EXERCISE AIM: Both the line containing "def sealEngine (s" and the line containing "visitBg le s" belong to the span. Output exactly that span from the listing below, and nothing outside it.

DATA IN THIS EXERCISE:
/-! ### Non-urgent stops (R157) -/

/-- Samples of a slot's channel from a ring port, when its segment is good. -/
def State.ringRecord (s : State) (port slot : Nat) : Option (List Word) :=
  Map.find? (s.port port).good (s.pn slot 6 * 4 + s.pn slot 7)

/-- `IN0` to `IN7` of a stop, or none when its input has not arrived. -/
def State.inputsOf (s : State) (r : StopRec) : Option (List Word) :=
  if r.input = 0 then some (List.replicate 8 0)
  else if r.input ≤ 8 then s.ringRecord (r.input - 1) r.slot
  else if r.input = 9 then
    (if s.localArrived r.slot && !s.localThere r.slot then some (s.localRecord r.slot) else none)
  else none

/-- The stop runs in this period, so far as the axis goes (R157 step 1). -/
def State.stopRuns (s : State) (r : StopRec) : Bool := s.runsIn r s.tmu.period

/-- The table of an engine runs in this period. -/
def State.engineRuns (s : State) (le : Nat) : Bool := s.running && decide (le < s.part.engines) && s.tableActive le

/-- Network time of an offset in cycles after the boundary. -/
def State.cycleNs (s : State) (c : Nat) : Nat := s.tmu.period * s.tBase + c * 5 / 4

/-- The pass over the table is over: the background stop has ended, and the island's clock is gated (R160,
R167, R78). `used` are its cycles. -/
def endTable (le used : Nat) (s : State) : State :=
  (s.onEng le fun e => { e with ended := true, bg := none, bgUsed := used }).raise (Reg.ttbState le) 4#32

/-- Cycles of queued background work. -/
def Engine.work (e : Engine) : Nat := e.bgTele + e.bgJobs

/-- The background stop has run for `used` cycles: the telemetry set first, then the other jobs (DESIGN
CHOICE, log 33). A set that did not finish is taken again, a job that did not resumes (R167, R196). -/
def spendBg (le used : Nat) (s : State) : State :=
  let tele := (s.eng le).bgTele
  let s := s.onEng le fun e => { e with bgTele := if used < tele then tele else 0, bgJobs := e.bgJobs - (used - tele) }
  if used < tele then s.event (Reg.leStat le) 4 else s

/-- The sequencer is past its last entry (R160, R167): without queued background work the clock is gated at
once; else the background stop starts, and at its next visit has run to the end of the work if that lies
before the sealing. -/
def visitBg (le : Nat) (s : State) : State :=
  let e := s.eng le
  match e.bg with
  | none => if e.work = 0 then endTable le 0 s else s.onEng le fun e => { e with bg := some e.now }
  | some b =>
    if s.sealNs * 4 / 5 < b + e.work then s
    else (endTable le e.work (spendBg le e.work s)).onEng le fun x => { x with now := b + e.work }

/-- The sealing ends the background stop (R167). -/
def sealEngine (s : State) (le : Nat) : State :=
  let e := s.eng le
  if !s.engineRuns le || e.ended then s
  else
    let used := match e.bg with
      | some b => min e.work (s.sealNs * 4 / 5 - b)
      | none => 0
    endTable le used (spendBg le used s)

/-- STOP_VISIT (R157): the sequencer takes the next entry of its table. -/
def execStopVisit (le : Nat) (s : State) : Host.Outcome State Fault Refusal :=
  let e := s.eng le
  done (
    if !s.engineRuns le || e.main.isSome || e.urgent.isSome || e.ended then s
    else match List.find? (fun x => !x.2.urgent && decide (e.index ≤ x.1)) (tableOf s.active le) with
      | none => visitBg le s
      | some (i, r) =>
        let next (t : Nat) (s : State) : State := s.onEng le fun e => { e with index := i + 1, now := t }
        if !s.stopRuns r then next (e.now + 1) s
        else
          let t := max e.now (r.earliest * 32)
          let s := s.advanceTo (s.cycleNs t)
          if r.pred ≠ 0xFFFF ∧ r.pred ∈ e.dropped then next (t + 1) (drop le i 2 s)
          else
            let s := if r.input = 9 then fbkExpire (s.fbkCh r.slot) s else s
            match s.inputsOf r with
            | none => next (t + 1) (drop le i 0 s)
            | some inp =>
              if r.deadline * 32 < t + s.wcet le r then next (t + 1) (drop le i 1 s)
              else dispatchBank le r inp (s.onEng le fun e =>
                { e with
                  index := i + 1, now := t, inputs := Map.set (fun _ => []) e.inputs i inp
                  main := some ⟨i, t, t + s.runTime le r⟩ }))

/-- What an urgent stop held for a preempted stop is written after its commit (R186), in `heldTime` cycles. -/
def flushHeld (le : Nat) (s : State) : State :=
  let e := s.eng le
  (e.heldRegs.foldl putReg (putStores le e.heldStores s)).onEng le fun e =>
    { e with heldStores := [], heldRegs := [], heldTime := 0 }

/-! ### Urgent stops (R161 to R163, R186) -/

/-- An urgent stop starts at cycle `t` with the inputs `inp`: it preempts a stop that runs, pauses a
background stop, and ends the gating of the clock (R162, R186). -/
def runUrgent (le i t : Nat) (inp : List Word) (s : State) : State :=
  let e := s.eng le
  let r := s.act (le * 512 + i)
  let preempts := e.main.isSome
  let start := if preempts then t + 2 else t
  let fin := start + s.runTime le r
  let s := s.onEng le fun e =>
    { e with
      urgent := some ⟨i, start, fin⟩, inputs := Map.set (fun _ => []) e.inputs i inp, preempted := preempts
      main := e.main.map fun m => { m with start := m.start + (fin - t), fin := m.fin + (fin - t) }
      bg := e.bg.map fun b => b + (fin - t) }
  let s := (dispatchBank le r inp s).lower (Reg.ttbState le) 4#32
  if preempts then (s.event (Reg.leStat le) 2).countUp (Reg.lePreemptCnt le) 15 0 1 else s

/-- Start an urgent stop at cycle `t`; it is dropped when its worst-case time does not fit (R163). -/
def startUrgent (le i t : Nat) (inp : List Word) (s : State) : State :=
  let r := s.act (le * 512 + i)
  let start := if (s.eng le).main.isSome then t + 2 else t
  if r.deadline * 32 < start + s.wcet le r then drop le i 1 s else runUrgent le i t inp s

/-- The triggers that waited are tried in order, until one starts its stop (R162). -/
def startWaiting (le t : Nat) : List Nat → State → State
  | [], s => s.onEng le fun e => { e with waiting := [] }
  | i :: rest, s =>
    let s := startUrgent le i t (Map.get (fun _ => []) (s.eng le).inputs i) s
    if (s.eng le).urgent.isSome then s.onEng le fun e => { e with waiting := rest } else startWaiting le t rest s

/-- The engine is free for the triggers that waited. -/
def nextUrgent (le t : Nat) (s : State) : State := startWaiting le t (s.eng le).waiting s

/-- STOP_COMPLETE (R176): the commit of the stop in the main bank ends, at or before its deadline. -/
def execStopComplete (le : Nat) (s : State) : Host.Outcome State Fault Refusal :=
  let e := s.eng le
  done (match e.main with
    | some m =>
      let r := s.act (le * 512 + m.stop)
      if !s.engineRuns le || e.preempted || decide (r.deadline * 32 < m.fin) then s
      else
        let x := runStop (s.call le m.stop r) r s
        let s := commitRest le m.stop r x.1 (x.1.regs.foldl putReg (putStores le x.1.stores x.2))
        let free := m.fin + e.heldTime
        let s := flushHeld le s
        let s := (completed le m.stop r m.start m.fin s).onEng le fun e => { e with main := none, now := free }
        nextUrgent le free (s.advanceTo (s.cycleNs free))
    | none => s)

OUTPUT OF THE EXERCISE:
def sealEngine (s : State) (le : Nat) : State :=
  let e := s.eng le
  if !s.engineRuns le || e.ended then s
  else
    let used := match e.bg with
      | some b => min e.work (s.sealNs * 4 / 5 - b)
      | none => 0
    endTable le used (spendBg le used s)

/-- STOP_VISIT (R157): the sequencer takes the next entry of its table. -/
def execStopVisit (le : Nat) (s : State) : Host.Outcome State Fault Refusal :=
  let e := s.eng le
  done (
    if !s.engineRuns le || e.main.isSome || e.urgent.isSome || e.ended then s
    else match List.find? (fun x => !x.2.urgent && decide (e.index ≤ x.1)) (tableOf s.active le) with
      | none => visitBg le s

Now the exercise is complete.